Wat zijn literaire werk betreft, begon Arboleda in de journalistiek met het creëren van verschillende gedrukte media, waaronder De patriot in 1842. De auteur schreef ook politieke artikelen in de kranten De eeuw Y De misofoor. Zijn literaire activiteit werd beperkt door zijn toewijding aan politiek en militaire activiteit..
Het poëtische werk van Julio Arboleda werd ingekaderd binnen de romantiekbeweging. Zijn verzen werden gekenmerkt door het gebruik van een gecultiveerde en nauwkeurige taal. De gedichten van deze auteur waren expressief en weerspiegelden gevoeligheid. Zijn bekendste werk was Gonzalo de Oyón.
Artikel index
Julio werd geboren op 9 juni 1817 in de stad Timbiquí in Cauca, in de tijd van de oude onderkoninkrijk Nueva Granada. De schrijver kwam uit een beschaafde en rijke familie. Zijn ouders waren José Rafael Arboleda Arroyo en Matilde Pombo O'Donnell. Hij was de oudste van twee broers.

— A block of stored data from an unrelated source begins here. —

/-- Stage 6 (R308). Under the default structure (R299) the channels that train are enabled, and one of another density than CH_SIZE is fenced
with cause 1. -/
def State.stage6 (s : State) (e : StartEnv) : State :=
  let s0 := { s with dram := { s.dram with rate := some (s.fld F.DRAM_TRAIN_RATE) } }
  let s1 := if s0.flag F.FABRIC_STAT_DEFAULT then
      let dens := fun c => ((e.density.getD c none).map (fun d => d.val)).getD 0
      let size := dens ((responding e).headD 0)
      let same := (responding e).filter (fun c => decide (dens c = size))
      let on := same.filter (fun c => e.trained.getD c false)
      let s1 := (s0.put F.DRAM_CFG_CH_EN (on.foldl (fun m c => putBit m c true) 0)).put F.DRAM_CFG_CH_SIZE size
      ((responding e).filter (fun c => decide (dens c ≠ size))).foldl (fun t c => t.fence c 1) s1
    else s0
  let s2 := s1.enabled.foldl (fun t c => t.startChannel e c) s1
  (s2.remap s2.freeMapped).put F.SUP_STAT_STAGE 7

/-- Stage 7 (R308): the present clusters and banks wake and hand over, but for those that do not report ready; a wake waits for a trip to
clear (R319). -/
def State.stage7 (s : State) (e : StartEnv) : State :=
  let s1 := s.outDoms.foldl (fun t d => if bitOf e.late.toNat (d - 8) then t
    else if t.flag F.SUP_STAT_TRIP_NOW then t.markWaking d
    else t.setAwake d) s
  s1.put F.SUP_STAT_STAGE 8

/-- A measured rail is within its tolerance; the limit is inside the band (R390, R403). -/
def railOk (i : Nat) (mv : Int) : Bool :=
  match railTable[i]? with
  | some r => r.ok mv
  | none => true

/-- Nominal level of a rail in mV (R390). -/
def railNominal (i : Nat) : Int :=
  match railTable[i]? with
  | some r => r.mv
  | none => 0

/-- The supply check ends (R310): a rail without a measurement counts as nominal. -/
def State.supplyEnd (s : State) (mv : List Int) : State :=
  let bad := (List.range 13).filter (fun i => match mv[i]? with | some v => !railOk i v | none => false)
  let s1 := bad.foldl (fun t i =>
    (t.log 0x14 0x03 1 i (unsigned 16 (mv.getD i 0) + 2 ^ 16 * unsigned 16 (railNominal i))).raise F.SUP_STAT_SUPPLY_ERR) s
  ((s1.put F.SUP_MON_CMD_PASS (b2n bad.isEmpty)).put F.SUP_MON_CMD_STATUS stOk).put F.SUP_MON_CMD_BUSY 0

/-- The SUP_RB_FAIL bit of a channel (R309). -/
def rbFailBit (n : Nat) : Fld := if n < 32 then ⟨0x120010, n, 1⟩ else ⟨0x120014, n - 32, 1⟩

/-- One read-back of stage 8 (R187, R309). A channel whose cluster did not report ready fails. -/
def State.startReadBack (s : State) (e : StartEnv) (n : Nat) : State :=
  let c := max (-524288) (min 524287 (e.codes.getD n 0))
  let pass := s.awake (8 + n / 8) && decide ((c - s.restCode n).natAbs ≤ s.fld (F.FC_RB_TOL_TOL n))
  let s1 := ((s.put (F.FC_RB_VAL_CODE n) (unsigned 20 c)).put (F.FC_RB_PASS n) (b2n pass)).put (F.FC_RB_STATUS n) stOk
  if pass then s1
  else
    let s2 := (s1.raise (F.FC_STAT_RB_FAIL n)).log 0x14 0x02 1 n (unsigned 32 c + 2 ^ 32 * unsigned 32 (s.restCode n))
    (s2.put (rbFailBit n) 1).raise F.SUP_STAT_RB_FAIL

/-- How long stages 6 to 8 take is not stated: the timebase has counted a number of ticks, a free value (log 16). -/
def State.freeTicks (s : State) : State := { s.takeFree with tm := { s.tm with tb := s.tm.tb + Config.freeNat s.free } }

/-- Stage 8 (R308–R311). -/
def State.stage8 (s : State) (e : StartEnv) : State :=
  let s1 := ((s.freeTicks).setAwake 0x25).supplyEnd e.rails
  let s2 := if getBits 0 1 (s1.pvWord 641) = 1 then s1
    else ((List.range 64).filter (fun n => s1.hasK (n / 8))).foldl (fun t n => t.startReadBack e n) s1
  (((s2.freeTicks).put F.SUP_STAT_STAGE 9).sleepIdle).pllIdle

/-- Some of the management reserve is unreachable (R229). -/
def State.reserveLost (s : State) : Bool :=
  let en := s.enabled
  if s.flag F.DRAM_CFG_RES_MIRROR then
    (List.range (en.length / 2)).any (fun i => s.fenced (en.getD (2 * i) 0) && s.fenced (en.getD (2 * i + 1) 0)) || en.isEmpty
  else en.isEmpty || en.any (fun c => s.fenced c)

/-- The booted slot's image as its record has it: length and digest. -/
def State.bootedRec (s : State) : Nat × List Byte :=
  match s.curRec with
  | some r => (ofSlot (s.fld F.UPD_STAT_SLOT) r.len, ofSlot (s.fld F.UPD_STAT_SLOT) r.dig)
  | none => (0, [])

/-- The booted image matches its digest (R368). -/
def State.imageOk (s : State) : Bool :=
  let r := s.bootedRec
  decide (sha384 (s.flashBytes (slotBase (s.fld F.UPD_STAT_SLOT)) r.1) = r.2)

/-- Fraore is copied to LOAD_ADDR and started (R368): the skip latch is cleared, the device is in STANDBY. -/
def State.startFirmware (s : State) : State :=
  let slot := s.fld F.UPD_STAT_SLOT
  let h := s.slotHead slot
  let s1 := s.dramPut (leField h 20 8) (s.flashBytes (slotBase slot + leField h 12 4) (leField h 16 4))
  let s2 := { s1 with mg := { s1.mg with skip := none } }
  (s2.put F.SUP_STAT_STAGE 0xA).put F.SUP_STAT_PSTATE 1

end Sys2Proof.Machine
end

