/-- Steps 1 to 6 of R377: the status of the first that fails. -/
def State.verifyChecks (s : State) (b : List Byte) : Nat :=
  if s.fld F.UPD_PROG_ACKED ≠ s.fld F.UPD_PROG_TOTAL then stState
  else if !pkgLayout b (some s.pkgLen) then stRange
  else if !s.pkgBinding b then stBinding
  else if !s.pkgKey b then stBinding
  else if !pkgSigned b then stCrc
  else if (b.drop 32).take 48 ≠ s.bootedRec.2 then stBinding
  else stOk

/-- The package in the download area. -/
def State.package (s : State) : List Byte := s.flashBytes downBase s.pkgLen

/-- A record with PREV_VALID 0 is written (R377 step 7). -/
def State.prevOff (s : State) : State :=
  match s.curRec with
  | some r => s.writeRec { r with prev := false }
  | none => s

/-- Steps 7 and 8 of R377. -/
def State.verifyBuild (s : State) (b : List Byte) : Nat × State :=
  let len := leField b 12 4
  let base := s.flashBytes (slotBase (s.fld F.UPD_STAT_SLOT)) s.bootedRec.1
  let r := runOps base (b.length / 16 + 1) (b.drop 384) len []
  let a := slotBase s.otherSlot
  let s1 := ((s.prevOff).flashErase a slotBytes).flashPut a r.1
  if !r.2 then (stRange, s1)
  else if sha384 r.1 ≠ (b.drop 80).take 48 then (stCrc, s1)
  else (stOk, s1)

/-- A STAGE frame with stage 2 (R375, R377): from DOWNLOAD or VERIFIED. -/
def State.verifyCmd (s : State) (d : UpdFrom) (u : Upd) : State :=
  let g := s.fld F.UPD_STAT_STAGE
  if !s.held d u.sid || !(decide (g = 1) || decide (g = 3)) then s.stageRefuse d u.sid stState
  else ({ s with mg := { s.mg with asked := some (d, u.sid) } }).toStage 2 stOk

/-- VERIFY_DONE (R377): VERIFIED, or DOWNLOAD with the status of the failed step; the STAGE frame gets its REPLY. -/
def State.verifyDone (s : State) : State :=
  let b := s.package
  let st := s.verifyChecks b
  let r := if st = stOk then s.verifyBuild b else (st, s)
  ((r.2.stageEnd r.1).toStage (if r.1 = stOk then 3 else 1) r.1).answerAsked r.1

/-! ### ACTIVATE (R378) -/

/-- Copy words `a` to `b − 1` of the active half into the inactive half (R378): equal words are skipped, a worn word keeps its
value (R304). -/
def State.copyHalf (s : State) (a b : Nat) : State :=
  let h := s.fld F.PV_STAT_HALF
  ((List.range b).drop a).foldl (fun t i =>
    let v := t.pvWord i
    let k := pvPhys (1 - h) i
    if Sp.get (fun _ => (0 : Word)) t.mem.pv k = v then t
    else if 1000000 ≤ t.pvWear k then ((t.put F.PV_STAT_LAST_STATUS stWorn).raise F.PV_STAT_PV_WORN).put F.PV_WORN_ADDR_INDEX i
    else { t with mem := { t.mem with pv := Sp.set (fun _ => (0 : Word)) t.mem.pv k v,
                                      wear := Sp.set (fun _ => 0) t.mem.wear k (t.pvWear k + 1) } }) s

/-- A STAGE frame with stage 4 (R378): the copy of the half begins; how far it has come when the next command is taken is a free
value (log 18). -/
def State.activateCmd (s : State) (d : UpdFrom) (u : Upd) : State :=
  if !s.held d u.sid || decide (s.fld F.UPD_STAT_STAGE ≠ 3) then s.stageRefuse d u.sid stState
  else
    let k := Config.freeNat s.free % 8161
    let s1 := ((s.takeFree).copyHalf 0 k).toStage 4 stOk
    { s1 with mg := { s1.mg with copied := k, asked := some (d, u.sid) } }

/-- The record that ACTIVATE writes (R378). -/
def State.activateRec (s : State) (r : BootRec) : BootRec :=
  let o := s.otherSlot
  let b := s.flashBytes downBase 384
  { r with active := o, tent := true, count := 0, prev := true, half := atSlot o r.half (1 - s.fld F.PV_STAT_HALF),
           len := atSlot o r.len (leField b 12 4), dig := atSlot o r.dig ((b.drop 80).take 48) }

/-- ACTIVATE_DONE (R378): the rest of the half is copied, the record written, the lock freed. -/
def State.activateDone (s : State) : State :=
  let s1 := s.copyHalf s.mg.copied 8160
  let s2 := match s1.curRec with
    | some r => s1.writeRec (s1.activateRec r)
    | none => s1
  (((s2.stageEnd stOk).toStage 5 stOk).answerAsked stOk).freeLock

Julio verhuisde met zijn gezin naar Popayán in 1819. Daar ontving hij de eerste lessen van zijn grootmoeder Beatriz O'Donnell, die hem Franse les gaf, terwijl zijn grootvader Manuel Antonio Pombo hem Spaans en meetkunde leerde..
In 1828 ging Arboleda met zijn gezin naar Londen om zijn academische opleiding te voltooien. In Europa kreeg hij lessen van een privéleraar van Ierse afkomst en studeerde in 1830 af met een Bachelor of Arts-graad aan de Universiteit van Londen. Een jaar later stierf zijn vader, maar Julio bleef nog acht jaar studeren in de Oude Wereld..
Arboleda keerde in 1838 terug naar Popayán en schreef zich onmiddellijk in aan de Universiteit van Cauca om rechten te studeren. Tegelijkertijd waagde hij zich in de journalistiek met de oprichting van de krant De onafhankelijke. Daarna is hij in omloop gebracht De patriot (in 1842) en een jaar later de krant De Payanés.
Julio sloot zich in 1839 aan bij de militie na het uitbreken van de Oorlog van de Allerhoogste. De jonge journalist vocht voor de toenmalige regering onder de rang van luitenant. Zijn opmerkelijke prestatie bracht hem ertoe deel te nemen aan diplomatieke overeenkomsten met de Ecuadoraanse autoriteiten.
Het leven van Julio Arboleda betrad een tijd van rust en sereniteit vanaf 1842, dit was te wijten aan het beëindigen van de conflicten in het land. In dat jaar trouwde hij met een jonge vrouw genaamd Sofía Mosquera. Als resultaat van liefde werden tien kinderen geboren: Rafael, Beatriz, Julián, Gonzalo, Daniel, Pedro Pablo, Sofía, Julio, Cecilia en Hernando.
De schrijver concentreerde zich op zijn huwelijk en ontwikkelde verschillende bedrijven. In dat stadium produceerde hij enkele teksten met politieke inhoud.
De schrijver diende in 1844 als plaatsvervanger in het Huis van Afgevaardigden voor de steden Buenaventura en Barbacoas met de vlag van de Conservatieve Partij. Datzelfde jaar steunde hij de kandidatuur voor het presidentschap van de militaire Eusebio Borrero met de publicatie van de brochure De drie kandidaten.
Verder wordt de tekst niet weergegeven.